Chapter 35. Condemnation of Coriolanus and its consequences. 

(1) The proposal seemed too harsh even to the senate, and anger nearly drove the people to take up arms: (they said) that they were now being assailed with hunger as though (they were) enemies, and that they were being cheated of food and sustenance; the foreign corn, which fortune had unexpectedly given (them) as their sole (means of) nourishment, was being snatched from their mouths, unless the tribunes should be given up in chains to Gnaeus Marcius, (and) unless he should receive satisfaction on the back of the Roman plebs. In him a new executioner (had) risen up against them, who bade them die or become slaves. (2) An attack would have been made upon (him) when he came out of the senate-house, if the tribunes had not, in the nick of time, appointed a day (to try him). At this, their anger was suppressed; each man considered that he had become a judge and the master of life and death over his foe. (3) At first, Marcius heard the tribunes' threats with contempt: the right to help, not to punish, had been granted to that office, and they were tribunes of the plebs, not of the Fathers. But the plebs had risen up in such a hostile manner that the punishment of one (man) had to be accepted by the Fathers. (4) Yet, they resisted the resentment of their adversaries and each one made use of their own powers and those of the entire order. At first, a trial was made (to see) if they could upset the affair by posting their clients (as pickets) to deter individuals from (attending) secret meetings and assemblies. (5) Then, they all came out as one body - you would have said that everyone of the Fathers was on trial - imploring the plebs by entreaties  to release to them one citizen, one senator; if they were unwilling to acquit (him) as innocent, let them give him up as guilty. (6) When he himself was not present on the day appointed, anger against (him) persisted. Condemned in his absence, he went into exile among the Volscians, issuing threats against his country, and even then entertaining hostile feelings (towards it).   

The Volscians received (him) (i.e. Marcius Coriolanus) in a kindly manner, when he came (among them), and they cared for (him) the more kindly on a daily basis the greater his anger towards his own (people) stood out, and now complaints, (and) now threats, were frequently heard. He enjoyed the hospitality of Attius Tullius. (7) He was by far the chief (man) of the Volscian name, and ever hostile to the Romans.

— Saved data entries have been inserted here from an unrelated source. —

/-- A store accepted by L1 and not yet performed (R143, R208): the bytes that some lanes of one instruction write to one line (each a physical address and its byte) under a key slot; first is the identifier of its instruction's first store; whether it bypasses both caches, and whether L1 holds it (R186: else it keeps its entries of the outstanding request table until L2 has accepted it); late: other lanes see it only once it is performed (R214, R216). A stream store is one lane's and carries id, sequence number and home slice (R326). -/
structure PStore where
  op : Nat
  first : Nat
  team : Nat
  warp : Nat
  lanes : LaneMask
  flag : Option Nat
  scope : Nat
  key : Nat
  bytes : List (Nat × Byte)
  uncached : Bool
  l1 : Bool
  late : Bool
  stream : Option (Nat × Nat × Nat)
  deriving DecidableEq, Repr

/-- A store through the CLUSTER aperture that has not landed (R219): the identifier of its instruction's first, its lane, the target team, the offset in the exchange area and the bytes. -/
structure ExStore where
  op : Nat
  first : Nat
  team : Nat
  warp : Nat
  lane : Nat
  flag : Option Nat
  target : Nat
  off : Nat
  bytes : List Byte
  deriving DecidableEq, Repr

/-- A load or atomic whose value has been taken and not yet written to its register (R25), with the entries of the outstanding request table it keeps until then (R143). -/
structure PLoad where
  op : Nat
  team : Nat
  warp : Nat
  flag : Option Nat
  sectors : Nat
  writes : List (Nat × Nat × Word)
  deriving DecidableEq, Repr

/-- A translation held in a TLB (R321): job, level of the leaf, VA bits above the page, entry. -/
structure TlbEntry where
  job : Nat
  level : Nat
  vpn : Nat
  pte : DWord
  deriving DecidableEq, Repr

/-- A word held in an instruction cache (R323). -/
structure IcEntry where
  job : Nat
  va : Nat
  word : Word
  deriving DecidableEq, Repr

/-- A poison record of a core (R159): the owner and the fields of the record. -/
structure PoisonRec where
  team : Nat
  queue : Nat
  lane : Nat
  cause : BitVec 8
  va : DWord
  deriving DecidableEq, Repr

/-- A Runnel engine: ready bit (R245), the command FIFO with the command in progress at its head. -/
structure Runnel where
  ready : Bool
  failed : Bool
  fifo : List RunCmd
  deriving DecidableEq, Repr

/-- What an entry of a remote request table waits for (R361): destination registers of a load or atomic, a store's acknowledgement, queue lanes, or a member's part of a multicast. -/
inductive RemoteKind where
  | load (d regs : Nat)
  | store
  | queue (q entry : Nat)
  | mcast (op : Nat)
  | ue (q entry : Nat)
  deriving DecidableEq, Repr
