/-- A unit that split q issued in skid counts in its slot's part of the warp's halt record, which names the split live there after it, where that split stands (R77, R299, R301). A split that took the slot by that unit is recorded with the slot's count, and issues nothing itself; a slot left vacant records nothing (DESIGN CHOICE, notes/assumptions/49.md). -/
def Warp.countSkid (w : Warp) (q : BitVec 16) : Warp :=
  { w with halt := { w.halt with slots := ((List.range w.halt.slots.length).zip w.halt.slots).map (fun x => match x.2 with
      | some h => if h.seq = q then (w.liveIn x.1).map (fun p => { seq := p.seq, pc := p.unitPc, count := h.count + 1 }) else x.2
      | none => none) } }

/-- A trap is accepted and delivered in the split of a context, with the resumption address pc (R297-R304). In the handler it ends the team as HALTT does; in the skid of another split's trap the split stops before its unit; with no handler entry the team ends. Otherwise the registers are set, a halt record of every warp is written, every other live split may skid, and the split continues at its role's vector with handler privilege and no clause header. -/
def takeTrap (c : Ctx) (i : TrapInfo) (pc : DWord) : State :=
  let s := c.commit
  let t := c.team
  if c.inHandler then terminateTeam s t i.cause
  else if t.trap.handler.isSome then
    let t := { c with p := c.p.rewind }.team
    s.setTeam { t with trap := { t.trap with skid := t.trap.skid.map (fun l =>
      l.map (fun k => if k.warp = c.wi ∧ k.seq = c.p.seq then { k with stopped := true } else k)) } }
  else
    let entry := handlerEntry s t.ident.job c.w.role
    if entry = 0 then terminateTeam s t i.cause
    else
      let sibling := c.w.slots.any (fun l => l.seq.isSome && l.seq != some c.p.seq)
      let regs : TrapRegs :=
        { cause := trapCauseWord i, addrLo := i.lo, addrHi := i.hi, split := c.p.seq.setWidth 32
          skid := if sibling then 0x20 else 0, cause2 := 0, pc := pc, pc2 := 0 }
      let h : Handler := { warp := c.wi, seq := c.p.seq, stood := pc, arrival := c.p.arrival }
      let p := { c.p with pc := entry, immRun := 0, setA := 15, setB := 15, blk := 0, wake := none, arrival := none }
      let w := { c.w with table := putSplit c.w.table p }
      let t := { t with
        status := .halted
        warps := ((List.range t.warps.length).zip (updAt t.warps c.wi (fun _ => w))).map (fun x =>
          { x.2.stopAll with atPoint := none, halt := haltStart c pc x.1 (t.warps.getD x.1 w) })
        trap := { t.trap with regs := regs, handler := some h, skid := some (skidStart t c.wi c.p.seq), warp := some c.wi, second := ⟨0, 0, 0, 0, none⟩ }
        save := { t.save with request := none, qdead := 0 } }
      writeHalts (s.setTeam t) t

/-- The split a recorded secondary is delivered in: it still exists and stands at the recorded PC (R78). -/
def secondarySplit (t : Team) (h : Handler) : Option (Warp × Split) :=
  let regs := t.trap.regs
  if !bitOf regs.cause2 8 then none
  else match t.warps[h.warp]? with
    | none => none
    | some w => match findSplit w.table (BitVec.ofNat 16 (bitsOf regs.cause2 16 16)) with
      | none => none
      | some p => if p.unitPc = regs.pc2 then some (w, p) else none

/-- The delivery of a SLOTPOISON that a SWAIT raised marks its drain reported (R266): it has then completed. -/
def reportDrain (t : Team) (w : Warp) (drain : Option Nat) : Team × Warp :=
  match t.stopped.find? (fun d => drain == some d.id) with
  | none => (t, w)
  | some d => ({ t with stopped := t.stopped.filter (fun x => x.id != d.id) }, w.unbind d.flag)

/-- What a recorded secondary reports as it is delivered (R78): of VIEWCHG, the view its group holds then (R386). -/
def secondInfo (s : State) (t : Team) : TrapInfo :=
  let cause := BitVec.ofNat 8 (bitsOf t.trap.regs.cause2 0 8)
  { cause := cause, lo := t.trap.second.lo, lane := t.trap.second.lane
    hi := if cause = causeVIEWCHG then viewHeld s t.trap.second.lo.toNat else t.trap.second.hi }

/-- The end of the handler for every other split (R305, R307): privilege dropped, KEYOVR cleared, the halted splits as they stood; a freed split leaves its slot; a recorded secondary whose split stands at its PC is delivered as a fresh trap (R78); else a team of a stopped job is saved (R291). -/
def endHandler (s : State) (id : Nat) : State :=
  match s.team? id with
  | none => s
  | some t =>
    match t.trap.handler with
    | none => s
    | some h =>
      let regs := t.trap.regs
      let t' := { t with
        status := .resident, warps := t.warps.map Warp.vacate
        trap := { t.trap with handler := none, skid := none, keyovr := 0
                              regs := { regs with cause2 := setBits regs.cause2 8 1 0 } } }
      let s := s.setTeam t'
      match secondarySplit { t with warps := t'.warps } h with
      | some (w, p) =>
        let i := secondInfo s t
        let (t', w) := if i.cause = causeSLOTPOISON then reportDrain t' w t.trap.second.drain else (t', w)
        takeTrap { s := s, t := t', w := w, p := p, wi := h.warp } i t.trap.second.pc
      | none =>
        if s.die.stoppedJobs.contains t.ident.job then
          -- a halted team is saved as forced (R291)
          let force (s : State) : State := s.updTeam id (fun t => { t with warps := t.warps.map (fun w => if w.done then w else { w with cond := .forced }) })
          force (((launchMates s t).filter (fun m => m.status == .resident)).foldl (fun s m => beginSave s m.id .jobStop []) (beginSave s id .jobStop []))
        else s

So, when inveterate hatred spurred on one (of them), and recent fury (spurred on) the other, they formed joint plans for a war with Rome. (8) They believed their people could not be easily impelled into taking up arms (which they had) so often unluckily essayed: their spirits, (it was felt,) had been broken by the loss of their young men in many frequent wars, and finally by the pestilence; in (a case where) animosity had now been weakened by a long period of time, it was necessary to adopt some artifice so that their minds might be exacerbated by some fresh (cause of) irritation, 

Chapter 36. Difficulties in holding the 'Great Games'.    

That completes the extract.